Lawyers warn Legal Aid changes will hit poor

4:10pm Saturday 31st July 2010

By Liam Sloan

PEOPLE on low incomes and benefits will be left without access to solicitors after the last law firm in South Oxfordshire accepting Legal Aid cases failed to win a contract.

Lawyers at Radcliffe Duce & Gammer’s Wallingford office, which is the only Legal Aid practice between Oxford and Reading, have not been awarded a contract to continue the service from October.

They say the decision by the Legal Services Commission will leave some of the poorest people in Wallingford, Didcot and surrounding villages without legal representation in family courts.

Legal Aid funds legal advice for people otherwise unable to pay solicitors, such as people on benefits or with low incomes.

In a reorganisation of the system, the commission asked law firms to tender for a limited number of Legal Aid contracts in each county, awarding them on a points-based system (see panel, below left).

Lawyers at the 115-year-old firm said the process favoured big offices in cities, leaving local practices with fewer lawyers unable to compete.

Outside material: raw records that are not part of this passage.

/-- Settles O52: of the register writes only those of the control commands change a register. -/
theorem onlyControlCommandsWriteRegisters : Obligations.OnlyControlCommandsWriteRegisters := by
  intro s t run
  refine ⟨step_cfg run, ?_⟩
  obtain reset | ⟨pwr, bri⟩ | ⟨idle, w, rest, i, held, decoded, pwr, bri⟩ := step_registers run
  · exact ⟨fun _ => .inl reset, fun _ => .inl reset⟩
  · exact ⟨fun changed => absurd pwr changed, fun changed => absurd bri changed⟩
  · refine ⟨fun changed => .inr ⟨idle, w, rest, held, ?_⟩, fun changed => .inr ⟨idle, w, rest, ?_⟩⟩
    · cases i with
      | powerOn => exact .inl ⟨decoded, pwr⟩
      | powerOff => exact .inr ⟨decoded, pwr⟩
      | _ => exact absurd pwr changed
    · cases i with
      | setBrightness val => exact ⟨val, held, decoded⟩
      | _ => exact absurd bri changed

/-- Settles O53: the trace and the responses are read off a log that only grows. -/
theorem logOnlyGrows : Obligations.LogOnlyGrows := by
  intro s t run
  obtain ⟨new, log⟩ := step_log_grows run
  exact ⟨⟨new, log⟩, ⟨_, (trace_of_log log).symm⟩, ⟨_, (responses_of_log log).symm⟩⟩

/-- Settles O54: every meaning answers a next state, from its start and going on. -/
theorem stepNeverStops : Obligations.StepNeverStops := by
  intro s
  cases phase : s.phase with
  | executing cmd k =>
    rw [step_executing phase]
    exact continueFrom_answers cmd (k - 1) s
  | idle =>
    cases fetched : fetch s with
    | done t => exact ⟨t, step_of_fetch_done phase fetched⟩
    | runs i t =>
      rw [step_of_fetch_runs phase fetched]
      exact exec_answers i t

end Sys2Proof
end

section
/-! SUPPORT. Accepting the word on the port, and waiting for the transport (70_reset_and_hazards.md R233, R234, R240). -/

namespace Sys2Proof.Machine

/-! ### Accepting a word -/

/-- The Idle block after it has taken the held word past its two boundaries (log 5, log 6). -/
def State.accepted (s : State) (rest : List CmdWord) : State :=
  { s with commands := rest, resets := resetsAfter 2 s.resets }

section fetch
variable {s : State} {w : CmdWord} {rest : List CmdWord}

theorem passBoundary_passBoundary_eq_accepted :
    ({ s.passBoundary with commands := rest } : State).passBoundary = s.accepted rest := by
  simp only [State.accepted, ← resetsAfter_resetsAfter 1 1]
  rfl

theorem fetch_of_held (held : s.commands = w :: rest) (noReset : noResetWithin 1 s.resets = true) :
    fetch s = acceptWord w rest s.passBoundary := by
  have notDue : s.resetDue = false := resetDue_false_iff.2 noReset
  simp only [fetch, notDue, held, Bool.false_eq_true, if_false]

section accept
variable (noReset : noResetWithin 2 s.resets = true)
include noReset

theorem not_resetDue_of_accepting : ({ s.passBoundary with commands := rest } : State).resetDue = false :=
  resetDue_false_iff.2 (noResetWithin_resetsAfter (n := 1) (m := 1) noReset)

theorem fetch_of_illegal (held : s.commands = w :: rest) {r : Reject} (illegal : decode w = .error r) :
    fetch s = .done ((s.accepted rest).raise (.illegalCommand (opcodeOf w))) := by
  rw [fetch_of_held held (noResetWithin_of_le (by decide) noReset), acceptWord]
  simp only [not_resetDue_of_accepting noReset, illegal, passBoundary_passBoundary_eq_accepted, Bool.false_eq_true,
    if_false]

theorem fetch_of_legal (held : s.commands = w :: rest) {i : Instr} (legal : decode w = .ok i) :
    fetch s = .runs i { s.accepted rest with phase := .executing i 0 } := by
  rw [fetch_of_held held (noResetWithin_of_le (by decide) noReset), acceptWord]
  simp only [not_resetDue_of_accepting noReset, legal, passBoundary_passBoundary_eq_accepted, Bool.false_eq_true,
    if_false]

end accept

theorem fetch_of_none (none : s.commands = []) (noReset : noResetWithin 1 s.resets = true) : fetch s = .done s := by
  have notDue : s.resetDue = false := resetDue_false_iff.2 noReset
  simp only [fetch, notDue, none, Bool.false_eq_true, if_false]

end fetch

/-! ### Waiting for the transport -/

/-- Answers that come later change nothing of what the earlier ones did. -/
theorem okWrites_append_answers {s : State} {ws : List Write} (later : List BusResult)
    (given : s.answers.length = ws.length) :
    okWrites { s with answers := s.answers ++ later } ws = { okWrites s ws with answers := later } := by
  rw [okWrites_eq, okWrites_eq]
  simp [← given]

/-- A sequence that waited ends, once the answers come, as it would have with all of them there at once. -/
theorem transact_resumed (cmd : Instr) {before : List Write} (left : List Write) {s : State} (p : Phase)
    (later : List BusResult) (answers : s.answers = List.replicate before.length BusResult.ok)
    (noReset : noResetWithin before.length s.resets = true) :
    transact cmd before.length left { okWrites s before with phase := p, answers := later } =
      transact cmd 0 (before ++ left) { s with answers := s.answers ++ later } := by
  rw [transact_after_ok cmd 0 before left { s with answers := s.answers ++ later } later (by rw [answers])
    noReset, Nat.zero_add, okWrites_append_answers later (by rw [answers, List.length_replicate])]
  exact transact_phase cmd before.length left { okWrites s before with answers := later } p

theorem registerWrite_append_answers (i : Instr) (s : State) (later : List BusResult) :
    registerWrite i { s with answers := s.answers ++ later } =
      { registerWrite i s with answers := (registerWrite i s).answers ++ later } := by
  cases i <;> rfl

/-- A command that lists transactions runs them after its register write. -/
theorem exec_of_listed {i : Instr} {s : State} (lists : listedWrites i (registerWrite i s) ≠ []) :
    exec i s = .next (transact i 0 (listedWrites i (registerWrite i s)) (registerWrite i s)) := by
  obtain ⟨_, _, nothing, written, -⟩ | ⟨-, run⟩ := exec_cases i s
  · exact absurd (written.symm ▸ nothing) lists
  · exact run

/-- A command that lists transactions goes on with those that are left. -/
theorem continueFrom_of_listed {i : Instr} {s : State} (k : Nat) (lists : listedWrites i s ≠ []) :
    continueFrom i k s = .next (transact i k ((listedWrites i s).drop k) s) := by
  obtain ⟨_, _, nothing, -, -⟩ | ⟨-, run⟩ := continueFrom_cases i k s
  · exact absurd nothing lists
  · exact run

/-- A command that waits in a transaction had the transactions before it ok, with no reset. -/
theorem exec_waits {i cmd : Instr} {s t : State} {k : Nat} (run : exec i s = .next t) (waits : t.phase = .executing cmd k) :
    ∃ before after w, cmd = i ∧ k = before.length + 1 ∧ listedWrites i (registerWrite i s) = before ++ w :: after ∧
      s.answers = List.replicate before.length BusResult.ok ∧ noResetWithin before.length s.resets = true ∧
      t = { okWrites (registerWrite i s) before with phase := .executing i k } := by
  obtain ⟨st, v, -, rfl⟩ | ends := exec_runs run
  · cases waits
  · cases ends with
    | done rest hok hreset ht => subst ht; cases waits
    | cut before after w r rest resets hws hok hreset ht => subst ht; cases waits
    | failed before after w rest hws hok hreset ht => subst ht; cases waits
    | waits before after w hws hok hreset ht =>
      subst ht
      obtain ⟨rfl, rfl⟩ := Phase.executing.inj waits
      rw [registerWrite_answers] at hok
      rw [registerWrite_resets] at hreset
      exact ⟨before, after, w, rfl, by omega, hws, hok, hreset, by rw [Nat.zero_add]⟩
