-- ==== Sys2Proof/Syntax.lean ====
section
/-! DEFINITION. The commands of the block: one constructor per row of the opcode table. -/
namespace Sys2Proof
open Machine
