-- ==== Sys2Proof/Machine/StCore.lean ====
section
/-! DEFINITION. State of the cores: contexts (R74–R78, R168), TLBs (R187), logical cores (R24) and compute dies (R142–R165). -/
namespace Sys2Proof.Machine

/-- Privilege levels (R77). -/
inductive Lvl where
  | u | s | h
deriving DecidableEq, Repr

def Lvl.n : Lvl → Nat
  | .u => 0
  | .s => 1
  | .h => 2

/-- A condition code: N, Z, V, C (R77). -/
structure Cc where
  n : Bool
  z : Bool
  v : Bool
  c : Bool
deriving DecidableEq, Repr

def Cc.zero : Cc := ⟨false, false, false, false⟩

/-- CC as a number: 3 N, 2 Z, 1 V, 0 C (R77). -/
def Cc.toNat (c : Cc) : Nat := 8 * b2n c.n + 4 * b2n c.z + 2 * b2n c.v + b2n c.c

def ccOf (x : Nat) : Cc := ⟨bitOf x 3, bitOf x 2, bitOf x 1, bitOf x 0⟩

/-- PSW without CTX, which is the context's number (R77). -/
structure Psw where
  pl : Lvl
  a5 : Bool
  ie : Bool
  ss : Bool
  iv : Bool
  dv : Bool
  fe : Nat
  ff : Nat
  rm : Nat
  cc : Cc
deriving DecidableEq, Repr

def Psw.reset : Psw := ⟨.h, false, false, false, false, false, 0, 0, 0, Cc.zero⟩

/-- PSW as its 32-bit register (R77). -/
def Psw.toNat (p : Psw) (ctx : Nat) : Nat :=
  putBits [(30, p.pl.n), (29, b2n p.a5), (28, b2n p.ie), (27, b2n p.ss), (26, b2n p.iv), (25, b2n p.dv), (20, p.fe),
           (15, p.ff), (12, p.rm), (8, ctx), (0, p.cc.toNat)]

/-- A PC as it is held: bits 63:57 copy bit 56 (R74). -/
def canonPc (a : Nat) : W64 := BitVec.ofNat 64 (a % 2 ^ 57 + (if bitOf a 56 then 127 * 2 ^ 57 else 0))

/-- The exception registers of one level (R78, R182). -/
structure XRegs where
  evb : W64
  xpc : W64
  xpsw : W64
  xcode : W64
  xaddr : W64
  xinfo : W64
deriving DecidableEq, Repr

def XRegs.zero : XRegs := ⟨0, 0, 0, 0, 0, 0⟩

/-- A store-buffer entry (R135): physical address, bytes (at most 32), and whether it goes uncached. -/
structure SbEntry where
  pa : Nat
  data : List Byte
  uncached : Bool
deriving DecidableEq, Repr

/-- A piece of a BS instruction that is left (R139): the stores it performs. -/
structure Piece where
  stores : List SbEntry
deriving DecidableEq, Repr

/-- A hardware context (R74, R78, R93, R127, R140, R153, R168). -/
structure Ctx where
  g : Tab W64
  pc : W64
  psw : Psw
  pkr : W64
  fb : Tab W64
  a5a : Tab W32
  a5d : Tab W64
  a5ac : Tab (BitVec 128)
  bnk : Byte
  a5cc : Cc
  xs : XRegs
  xh : XRegs
  cbase : W64
  clim : W64
  /-- PCT_UREAD, read as PCTU bit 0 (R582) -/
  uread : Bool
  ttbrS : W64
  ttbrH : W64
  vttbr : W64
  /-- TCTL.SUA; TCTL.ADH cleared by software, so that ADH reads 1 at reset where the NMU is present (R170) -/
  sua : Bool
  adhOffS : Bool
  adhOffH : Bool
  s2va : W64
  s2ipa : W64
  s2info : W64
  sb : List SbEntry
  /-- physical address of a poisoned store PUBLISH has to report (R106) -/
  badStore : Option Nat
  reqId : Nat
  ckSeq : Nat
  /-- lines of the bank pages resident in the frame store (R94): key bank × 64 + line, value their sector -/
  frame : Tab Nat
  /-- streaming detector (R201): the run's next sector, mask of its bytes written so far, complete sectors of the run -/
  sdNext : Nat
  sdBytes : Nat
  sdRun : Nat
  /-- WAIT in progress with its limit in µs (R102) -/
  wait : Option Nat
  modeChange : Bool
  clockLoss : Bool
  /-- a single step or breakpoint is due (R120, R123) -/
  debugDue : Bool
  /-- a MACHINE_CHECK is due: subcode and address (R123, R160) -/
  mcheck : Option (Nat × Nat)
  /-- cause of a halt, 0 while running (R604), and whether the context halts after its next instruction -/
  halt : Nat
  stepping : Bool
  /-- attach-window loads of the instruction under way that have been answered and used so far (R461) -/
  winIdx : Nat
  /-- virtual address of the one-shot access the context sent last, which an address error names (R121, R140) -/
  shotVa : Nat
  /-- the instruction under way stands last in its retire group (R136) -/
  last : Bool
  /-- pieces the instruction under way leaves to perform (R139); `Ckpt.rest` holds them from then on -/
  pieces : List Piece
deriving DecidableEq, Repr

def Ctx.reset : Ctx :=
  { g := [], pc := 0, psw := Psw.reset, pkr := 0, fb := [], a5a := [], a5d := [], a5ac := [], bnk := 0, a5cc := Cc.zero,
    xs := XRegs.zero, xh := XRegs.zero, cbase := 0, clim := 0, uread := false, ttbrS := 0, ttbrH := 0, vttbr := 0,
    sua := false, adhOffS := false, adhOffH := false, s2va := 0, s2ipa := 0, s2info := 0, sb := [], badStore := none,
    reqId := 0, ckSeq := 0, frame := [], sdNext := 0, sdBytes := 0, sdRun := 0, wait := none, modeChange := false,
    clockLoss := false, debugDue := false, mcheck := none,
    halt := 0, stepping := false, winIdx := 0, shotVa := 0, last := false, pieces := [] }

/-- A TLB entry with the combined result of both stages (R187). `va` and `pa` are page bases of a page of `size` bytes. -/
structure TlbEntry where
  regH : Bool
  vmid : Nat
  asid : Nat
  g : Bool
  va : Nat
  size : Nat
  pa : Nat
  key : Nat
  unc : Bool
  u : Bool
  w : Bool
  x : Bool
  d : Bool
  /-- stage 2 permits a write, a fetch; the IPA of `va`, none without stage 2 -/
  s2w : Bool
  s2x : Bool
  ipa : Option Nat
  /-- levels of the leaves of stages 1 and 2; `size` is the smaller of their pages -/
  lvl1 : Nat
  lvl2 : Nat
deriving DecidableEq, Repr

/-- A walk-cache entry (R187): a non-leaf entry of `lvl` 4 to 1 that a walk of either stage read for addresses that agree
with `tag` above that level's index; `table` is the table it names. -/
structure WalkEnt where
  s2 : Bool
  regH : Bool
  vmid : Nat
  asid : Nat
  lvl : Nat
  tag : Nat
  table : Nat
deriving DecidableEq, Repr

/-- A TLB invalidation on its way to other cores (R191–R193): kind 0 VA, 1 ASID, 2 ALL, 3 VMID, 4 IPA, 5 locked VA;
the LCNs it has not reached, and the context (LCN × 2 + context) that sent it. -/
structure Tlbi where
  kind : Nat
  regH : Bool
  vmid : Nat
  asid : Nat
  arg : Nat
  left : List Nat
  src : Nat
deriving DecidableEq, Repr

/-- Counter of a core, a die or a unit (R575): value, event, overflow. -/
structure Ctr where
  val : Nat
  ev : Nat
  ovf : Bool
deriving DecidableEq, Repr

def Ctr.zero : Ctr := ⟨0, 0, false⟩

/-- Instruction sampling of an LCN (R590, R591). -/
structure Samp where
  n : Nat
  base : Nat
  size : Nat
  off : Nat
  seq : Nat
  missed : Nat
  lfsr : Nat
deriving DecidableEq, Repr

/-- Checkpoints of a context (R136, R137, R139). -/
structure Ckpt where
  /-- which of the two entries of the checkpoint array is in force -/
  sel : Bool
  /-- instructions of the group in flight -/
  n : Nat
  /-- contents of the entry in force while a group is in flight; none: the context as it stands -/
  snap : Option Ctx
  /-- store-buffer pointer: how many entries of `Ctx.sb`, the oldest, retired stores made -/
  sbn : Nat
  /-- a BS instruction between its pieces: the working context its last piece puts in force, and the pieces left -/
  rest : Option (Ctx × List Piece)
deriving DecidableEq, Repr

def Ckpt.reset : Ckpt := ⟨false, 0, none, 0, none⟩

/-- The state images of an LCN whose contexts have left their core (R153), in the reserved region of the L3 slice (die × 17 +
slice) of the spare's tile. A request still open at a unit is listed with its ID; its parameters are the instruction's, which
runs again. -/
structure LcnImage where
  slice : Nat
  ctxA : Ctx
  ctxB : Ctx
  restA : Option (Ctx × List Piece)
  restB : Option (Ctx × List Piece)
  ext : List Nat
  oneShots : List (Nat × Nat)
  ctrs : List (Nat × Ctr)
  samp : Samp
  locks : List TlbEntry
deriving DecidableEq, Repr

/-- What belongs to a logical core. -/
structure Lcn where
  /-- external vectors held pending (R24, R154) -/
  ext : List Nat
  /-- the TLBs, newest entry first (R187, R188): L1 for fetches and for data, the set-associative part of the L2 TLB, the
  lock array's locked entries and the unlocked ones in its free slots; and the walk cache -/
  itlb : List TlbEntry
  dtlb : List TlbEntry
  tlb : List TlbEntry
  locks : List TlbEntry
  slots : List TlbEntry
  walks : List WalkEnt
  samp : Samp
  /-- breakpoints (R606) -/
  bp : Tab W64
  /-- trace (R607, R608) -/
  trcBase : W64
  trcEn : Bool
  trcWrap : Bool
  trcFull : Bool
  trcCtx : Nat
  trcPages : Nat
  trcPtr : Nat
  /-- records dropped since the last one written, and the records of the group being filled (R608) -/
  trcLost : Nat
  trcBuf : List Byte
  trcCount : Nat
  /-- CCLK divider requested (R533); R535 gives the one in force -/
  div : Nat
  /-- physical core: die × 128 + PC, when it differs from that of R22; `off` while it has none -/
  moved : Option Nat
  off : Bool
  /-- parked (R157); left without a core until the next bring-up gives it one (R161, R632); lost (R45, R556); and the last
  core it ran on (R633) -/
  parked : Bool
  bare : Bool
  lost : Bool
  last : Option Nat
  /-- core error retry (R145–R147): attempt 0–2 or a mark of `needsSpare`, the contexts rolled back, the array entries that
  erred in this sequence, those its core has rewritten since, and the L2 lines deleted (set × 16 + way) -/
  attempt : Nat
  rolled : List Nat
  errs : List Nat
  rewritten : List Nat
  l2deleted : List Nat
deriving DecidableEq, Repr

def Lcn.reset : Lcn :=
  { ext := [], itlb := [], dtlb := [], tlb := [], locks := [], slots := [], walks := [], samp := ⟨0, 0, 0, 0, 0, 0, 1⟩, bp := [], trcBase := 0, trcEn := false, trcWrap := false, trcFull := false, trcCtx := 0, trcPages := 0, trcPtr := 0,
    trcLost := 0, trcBuf := [], trcCount := 0, div := 3, moved := none, off := false, parked := false,
    bare := false, lost := false, last := none, attempt := 0, rolled := [], errs := [], rewritten := [], l2deleted := [] }

/-- A core move in progress (R152): LCN, old and new core (die × 128 + PC), cause, its SPARE_CORE. -/
structure Move where
  lcn : Nat
  old : Nat
  new : Nat
  cause : Nat
  cmd : Option Prog
deriving DecidableEq, Repr

/-- A compute die (R8, R142–R165, R542–R544). -/
structure Die where
  /-- cores out of service, and cores that differ from their state at shipment otherwise -/
  failed : List Nat
  retry : Tab Nat
  moves : Nat
  ready : Bool
  /-- the self-tests of its cores have run (R161), and the cores that passed -/
  tested : Bool
  coreReady : List Nat
  /-- lost (R556) or held out by pairing (R550) -/
  lost : Bool
  heldOut : Bool
  /-- temperature in 1/8 °C, two's complement as an integer (R72, R535) -/
  temp : Int
  clamp : Bool
  hot : Bool
  /-- when a home timeout named the die as an agent that did not answer, newest first, at most three (R556) -/
  silent : List Nat
deriving DecidableEq, Repr

def Die.reset : Die :=
  { failed := [], retry := [], moves := 0, ready := false,
    tested := false, coreReady := [], lost := false, heldOut := false, temp := 0, clamp := false, hot := false, silent := [] }

end Sys2Proof.Machine
end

Partner Sarah Benfield said: “Most of our legal clients are likely to be on benefits or on very low incomes.

“They have got themselves in a mess and cannot afford to get out of it without Legal Aid.

“They will not be able to afford the travel expenses to go to Oxford or Reading every week to see their solicitor. People with disabilities may not be able to travel there at all.

“Say you have a battered wife, who is able to get to a local firm relatively easily. Are they really going to be able to take a bus to Oxford or Reading to go to see a solicitor?”

She said the decision threatened the future of the High Street office.

And solicitor Carolyn Davies said the decision targeted the weakest people in society.

She said the firm already had to turn away people needing Legal Aid help, and the ruling had penalised the firm because, unlike many of its rivals, it still maintained a branch office to serve the local community.

The firm has two weeks to appeal against the ruling, and has received the backing of the Citizens Advice Bureau and local MP Ed Vaizey.

And the Law Society has urged the Ministry of Justice to review the “extremely disturbing” results of the process.

Legal Services Commission spokesman Richard Shand said “stringent” quality assessments had been used to award contracts, and the process had been open and transparent.

He said the commision believed clients’ needs could still be met, and that people needing Legal Aid solicitors could use the commission's website or the Community Legal Advice helpline on 0845 345 4345.